Go to the line below containing "s.passes := rfl" and print exactly from there through the line containing "s.fuse := rfl", both included. Print nothing else.

Content starts

theorem tpdoTimer_kept {qp : List Instr} {s : State} (t : Nat) (h0 : Kept qp s) :
    Kept qp (tpdoTimer s t) := by
  unfold tpdoTimer
  repeat' first
    | (with_reducible first | assumption | intro _ | apply kept_ite | apply kept_of)
    | simp only [kept_mk]
    | with_reducible apply State.emit_kept

theorem emcyRoom_kept {qp : List Instr} {s : State} (h0 : Kept qp s) :
    Kept qp (emcyRoom s) := by
  unfold emcyRoom
  repeat' first
    | (with_reducible first | assumption | intro _ | apply kept_ite | apply kept_of)
    | simp only [kept_mk]
    | with_reducible apply raiseEmcy_kept

theorem emcySend_kept {qp : List Instr} {s : State} (h0 : Kept qp s) :
    Kept qp (emcySend s) := by
  unfold emcySend
  repeat' first
    | (with_reducible first | assumption | apply kept_of)
    | simp only [kept_mk]
    | (with_reducible first | apply emcyRoom_kept | apply State.emit_kept)
    | split

theorem errorPassive_kept {qp : List Instr} {s : State} (enter : Bool) (h0 : Kept qp s) :
    Kept qp (errorPassive s enter) := by
  unfold errorPassive
  repeat' first
    | (with_reducible first | assumption | intro _ | apply kept_ite | apply kept_of)
    | simp only [kept_mk]
    | (with_reducible first | apply condStart_kept | apply condEnd_kept)

theorem busOffRecovered_kept {qp : List Instr} {s : State} (h0 : Kept qp s) :
    Kept qp (busOffRecovered s) := by
  unfold busOffRecovered
  repeat' first
    | (with_reducible first | assumption | intro _ | apply kept_ite | apply kept_of)
    | simp only [kept_mk]
    | with_reducible apply raiseEmcy_kept

end Sys2Proof.Machine
end

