section setDomain
variable (s : State) (d : Nat) (k : Domain)
@[simp] theorem State.setDomain_pending : (s.setDomain d k).pending = s.pending := rfl
@[simp] theorem State.setDomain_now : (s.setDomain d k).now = s.now := rfl
@[simp] theorem State.setDomain_out : (s.setDomain d k).out = s.out := rfl
@[simp] theorem State.setDomain_freeTick : (s.setDomain d k).freeTick = s.freeTick := rfl
@[simp] theorem State.setDomain_reqNext : (s.setDomain d k).reqNext = s.reqNext := rfl
@[simp] theorem State.setDomain_mem : (s.setDomain d k).mem = s.mem := rfl
@[simp] theorem State.setDomain_eccDiff : (s.setDomain d k).eccDiff = s.eccDiff := rfl
@[simp] theorem State.setDomain_sramErr : (s.setDomain d k).sramErr = s.sramErr := rfl
@[simp] theorem State.setDomain_xfers : (s.setDomain d k).xfers = s.xfers := rfl
@[simp] theorem State.setDomain_waits : (s.setDomain d k).waits = s.waits := rfl
@[simp] theorem State.setDomain_xlate : (s.setDomain d k).xlate = s.xlate := rfl
@[simp] theorem State.setDomain_groupView : (s.setDomain d k).groupView = s.groupView := rfl
@[simp] theorem State.setDomain_ctxs : (s.setDomain d k).ctxs = s.ctxs := rfl
@[simp] theorem State.setDomain_drain : (s.setDomain d k).drain = s.drain := rfl
@[simp] theorem State.setDomain_cols : (s.setDomain d k).cols = s.cols := rfl
@[simp] theorem State.setDomain_stackTbl : (s.setDomain d k).stackTbl = s.stackTbl := rfl
@[simp] theorem State.setDomain_passes : (s.setDomain d k).passes = s.passes := rfl
@[simp] theorem State.setDomain_collar : (s.setDomain d k).collar = s.collar := rfl
@[simp] theorem State.setDomain_collarFree : (s.setDomain d k).collarFree = s.collarFree := rfl
@[simp] theorem State.setDomain_faces : (s.setDomain d k).faces = s.faces := rfl
@[simp] theorem State.setDomain_clusters : (s.setDomain d k).clusters = s.clusters := rfl
@[simp] theorem State.setDomain_queues : (s.setDomain d k).queues = s.queues := rfl
@[simp] theorem State.setDomain_foreman : (s.setDomain d k).foreman = s.foreman := rfl
@[simp] theorem State.setDomain_win : (s.setDomain d k).win = s.win := rfl
@[simp] theorem State.setDomain_tally : (s.setDomain d k).tally = s.tally := rfl
@[simp] theorem State.setDomain_ports : (s.setDomain d k).ports = s.ports := rfl
@[simp] theorem State.setDomain_fwds : (s.setDomain d k).fwds = s.fwds := rfl
@[simp] theorem State.setDomain_host : (s.setDomain d k).host = s.host := rfl
@[simp] theorem State.setDomain_can : (s.setDomain d k).can = s.can := rfl
@[simp] theorem State.setDomain_log : (s.setDomain d k).log = s.log := rfl
@[simp] theorem State.setDomain_life : (s.setDomain d k).life = s.life := rfl
@[simp] theorem State.setDomain_fuse : (s.setDomain d k).fuse = s.fuse := rfl
@[simp] theorem State.setDomain_trust : (s.setDomain d k).trust = s.trust := rfl
@[simp] theorem State.setDomain_geo : (s.setDomain d k).geo = s.geo := rfl
@[simp] theorem State.setDomain_canary : (s.setDomain d k).canary = s.canary := rfl
@[simp] theorem State.setDomain_inputs : (s.setDomain d k).inputs = s.inputs := rfl
@[simp] theorem State.setDomain_fence : (s.setDomain d k).fence = s.fence := rfl
@[simp] theorem State.setDomain_oldBinding : (s.setDomain d k).oldBinding = s.oldBinding := rfl
end setDomain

Content ends

--- Answer for this exercise ---
@[simp] theorem State.setDomain_passes : (s.setDomain d k).passes = s.passes := rfl
@[simp] theorem State.setDomain_collar : (s.setDomain d k).collar = s.collar := rfl
@[simp] theorem State.setDomain_collarFree : (s.setDomain d k).collarFree = s.collarFree := rfl
@[simp] theorem State.setDomain_faces : (s.setDomain d k).faces = s.faces := rfl
@[simp] theorem State.setDomain_clusters : (s.setDomain d k).clusters = s.clusters := rfl
@[simp] theorem State.setDomain_queues : (s.setDomain d k).queues = s.queues := rfl
@[simp] theorem State.setDomain_foreman : (s.setDomain d k).foreman = s.foreman := rfl
@[simp] theorem State.setDomain_win : (s.setDomain d k).win = s.win := rfl
@[simp] theorem State.setDomain_tally : (s.setDomain d k).tally = s.tally := rfl
@[simp] theorem State.setDomain_ports : (s.setDomain d k).ports = s.ports := rfl
@[simp] theorem State.setDomain_fwds : (s.setDomain d k).fwds = s.fwds := rfl
@[simp] theorem State.setDomain_host : (s.setDomain d k).host = s.host := rfl
@[simp] theorem State.setDomain_can : (s.setDomain d k).can = s.can := rfl
@[simp] theorem State.setDomain_log : (s.setDomain d k).log = s.log := rfl
@[simp] theorem State.setDomain_life : (s.setDomain d k).life = s.life := rfl
@[simp] theorem State.setDomain_fuse : (s.setDomain d k).fuse = s.fuse := rfl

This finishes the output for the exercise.